THEN THE JANITOR HANDED YOU A USB THAT COULD BURY YOUR TRAITOR AND RESURRECT YOUR NAME

THEN THE JANITOR HANDED YOU A USB THAT COULD BURY YOUR TRAITOR AND RESURRECT YOUR NAME

Your shame rises first, hot and bitter.
Because you realize how many times you walked past this man without seeing him.
How many times you said “good evening” while your mind stayed on mergers and headlines.
You want to apologize, but you don’t know how to do it without making it about you.

Instead, you ask the only question that matters now.
“What do we do?” you whisper.

Luis’s expression doesn’t change, but his eyes sharpen.
“We don’t fight them like rich people fight,” he says.
“We fight them like janitors fight.”
He taps the desk lightly. “Slow. Quiet. With receipts.”

You spend the next hour building a plan in a closet that smells like bleach and rebellion.
Luis insists you do nothing from your phone, nothing from your corporate devices, nothing that pings your usual digital footprint.
You use his old laptop to create a new email, new cloud storage, and multiple backups.
You learn quickly that a man who cleans an office for twenty years is an expert at hiding things in plain sight.

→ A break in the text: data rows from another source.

-- ==== Sys2Proof/Machine/Float.lean ====
section
/-! DEFINITION. The FP32 and special-function classes (R138, R139; arithmetic R75 to R77). -/
namespace Sys2Proof.Machine

/-- A source under its modifiers: absolute value, then negation (R138). -/
def modified (neg abs : Bool) (w : Word) : Word :=
  let w := if abs then fabsBits w else w
  if neg then fnegBits w else w

/-- Operand a under MOD[55] and MOD[53], operand b under MOD[54] and MOD[52]. -/
def Group.fa (g : Group) (f : FormR) (i : Nat) : Word := modified (bitAt f.mod 5) (bitAt f.mod 3) (g.rd f.a i 0)
def Group.fb (g : Group) (f : FormR) (i : Nat) : Word := modified (bitAt f.mod 4) (bitAt f.mod 2) (g.rd f.b i 0)

/-- MOD[51:50] are 0. -/
def lowModClear (f : FormR) : Bool := fld f.mod 0 2 == 0
/-- MOD[54] and MOD[52] are 0: the instruction reads no b. -/
def noB (f : FormR) : Bool := !bitAt f.mod 4 && !bitAt f.mod 2

/-- ADD.F (R138). -/
def execAddF (sg : SgRef) (f : FormR) (s : State) : Host.Outcome State Fault Refusal :=
  .next (s.aluR sg f (lowModClear f && f.ctl == 0) (use2 f 1) 1 fun g i => (fadd (g.fa f i) (g.fb f i)).toNat)

/-- MUL.F (R138). -/
def execMulF (sg : SgRef) (f : FormR) (s : State) : Host.Outcome State Fault Refusal :=
  .next (s.aluR sg f (lowModClear f && f.ctl == 0) (use2 f 1) 1 fun g i => (fmul (g.fa f i) (g.fb f i)).toNat)

/-- FMA.F (R138): rounded once; c has no modifiers. -/
def execFmaF (sg : SgRef) (f : FormR) (s : State) : Host.Outcome State Fault Refusal :=
  .next (s.aluR sg f (lowModClear f && f.ctl == 0) (use3 f) 1 fun g i =>
    (ffma (g.fa f i) (g.fb f i) (g.rd f.c i 0)).toNat)

/-- MIN.F (R138). -/
def execMinF (sg : SgRef) (f : FormR) (s : State) : Host.Outcome State Fault Refusal :=
  .next (s.aluR sg f (lowModClear f && f.ctl == 0) (use2 f 1) 1 fun g i => (fminW (g.fa f i) (g.fb f i)).toNat)

/-- MAX.F (R138). -/
def execMaxF (sg : SgRef) (f : FormR) (s : State) : Host.Outcome State Fault Refusal :=
  .next (s.aluR sg f (lowModClear f && f.ctl == 0) (use2 f 1) 1 fun g i => (fmaxW (g.fa f i) (g.fb f i)).toNat)

/-- CMP.F (R138): CTL[2:0] gives the condition. -/
def execCmpF (sg : SgRef) (f : FormR) (s : State) : Host.Outcome State Fault Refusal :=
  .next (s.issue sg f.g true false (lowModClear f && fld f.ctl 3 7 == 0)
    [.dstIn f.d [.p, .zero], .src f.a, .src f.b, .unused f.c] fun a s =>
      .done (a.putPreds s f.d (a.each fun i => condFp (fld f.ctl 0 3) (fdec (a.g.fa f i)) (fdec (a.g.fb f i)))))

/-- ADDERR.F (R77): c holds the sum. -/
def execAdderrF (sg : SgRef) (f : FormR) (s : State) : Host.Outcome State Fault Refusal :=
  .next (s.aluR sg f (lowModClear f && f.ctl == 0) (use3 f) 1 fun g i =>
    (faddErr (g.fa f i) (g.fb f i) (g.rd f.c i 0)).toNat)

/-- MULERR.F (R77): c holds the product. -/
def execMulerrF (sg : SgRef) (f : FormR) (s : State) : Host.Outcome State Fault Refusal :=
  .next (s.aluR sg f (lowModClear f && f.ctl == 0) (use3 f) 1 fun g i =>
    (fmulErr (g.fa f i) (g.fb f i) (g.rd f.c i 0)).toNat)

/-- TOINT.F (R138): MOD[51] signed, MOD[50] nearest-even. -/
def execTointF (sg : SgRef) (f : FormR) (s : State) : Host.Outcome State Fault Refusal :=
  .next (s.aluR sg f (noB f && f.ctl == 0) (use1 f 1) 1 fun g i =>
    (ftoint (bitAt f.mod 1) (bitAt f.mod 0) (g.fa f i)).toNat)

/-- TOFLT (R138): MOD[51] signed; MOD[53] and MOD[55] act on the result. -/
def execToflt (sg : SgRef) (f : FormR) (s : State) : Host.Outcome State Fault Refusal :=
  .next (s.aluR sg f (noB f && !bitAt f.mod 0 && f.ctl == 0) (use1 f 1) 1 fun g i =>
    (modified (bitAt f.mod 5) (bitAt f.mod 3) (ftoflt (bitAt f.mod 1) (g.rd f.a i 0))).toNat)

/-- POW2.F (R139, R76). -/
def execPow2F (sg : SgRef) (f : FormR) (s : State) : Host.Outcome State Fault Refusal :=
  .next (s.aluR sg f (f.mod == 0 && f.ctl == 0) (use1 f 1) 1 fun g i => (sfuExp2 (g.rd f.a i 0)).toNat)

/-- LOG2.F (R139, R76). -/
def execLog2F (sg : SgRef) (f : FormR) (s : State) : Host.Outcome State Fault Refusal :=
  .next (s.aluR sg f (f.mod == 0 && f.ctl == 0) (use1 f 1) 1 fun g i => (sfuLog2 (g.rd f.a i 0)).toNat)

/-- RECIP.F (R139, R76). -/
def execRecipF (sg : SgRef) (f : FormR) (s : State) : Host.Outcome State Fault Refusal :=
  .next (s.aluR sg f (f.mod == 0 && f.ctl == 0) (use1 f 1) 1 fun g i => (sfuRcp (g.rd f.a i 0)).toNat)

/-- RSQRT.F (R139, R76). -/
def execRsqrtF (sg : SgRef) (f : FormR) (s : State) : Host.Outcome State Fault Refusal :=
  .next (s.aluR sg f (f.mod == 0 && f.ctl == 0) (use1 f 1) 1 fun g i => (sfuRsqrt (g.rd f.a i 0)).toNat)

end Sys2Proof.Machine
end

When you try to call your head of security, Luis stops you.
“Don’t,” he says. “If Miranda owns the CFO seat, she owns people you think are loyal.”
You swallow the instinct to bulldoze through the problem, because bulldozing is what got you here.
Instead, you let Luis guide you like he’s steering a ship through fog.

Your first move is not revenge.
It’s survival.
You need your personal accounts unfrozen, a safe place to sleep, and a lawyer who isn’t on Miranda’s payroll.
Luis gives you a name: Marisol Chen, a former federal prosecutor who now takes white-collar cases that smell like injustice.

“She helped my nephew,” Luis says simply.
Your eyebrows lift.
Luis shrugs. “I told you. Invisible people have networks too.”

You meet Marisol in a twenty-four-hour diner in Queens, not a glossy office with floor-to-ceiling glass.
Luis sits beside you, quiet, watching the door.
Marisol arrives in a plain coat, hair pulled back, eyes like she’s already reading your lies and separating them from truth.
When you tell her your name, she doesn’t flinch or smile. She just says, “Show me.”

You slide the USB across the table like it’s contraband.
Marisol plugs it into a secure device and watches the first video without blinking.
Halfway through, she lifts her coffee and takes a slow sip, like she’s tasting certainty.
When it ends, she looks at you and says, “They didn’t just frame you. They tried to erase you.”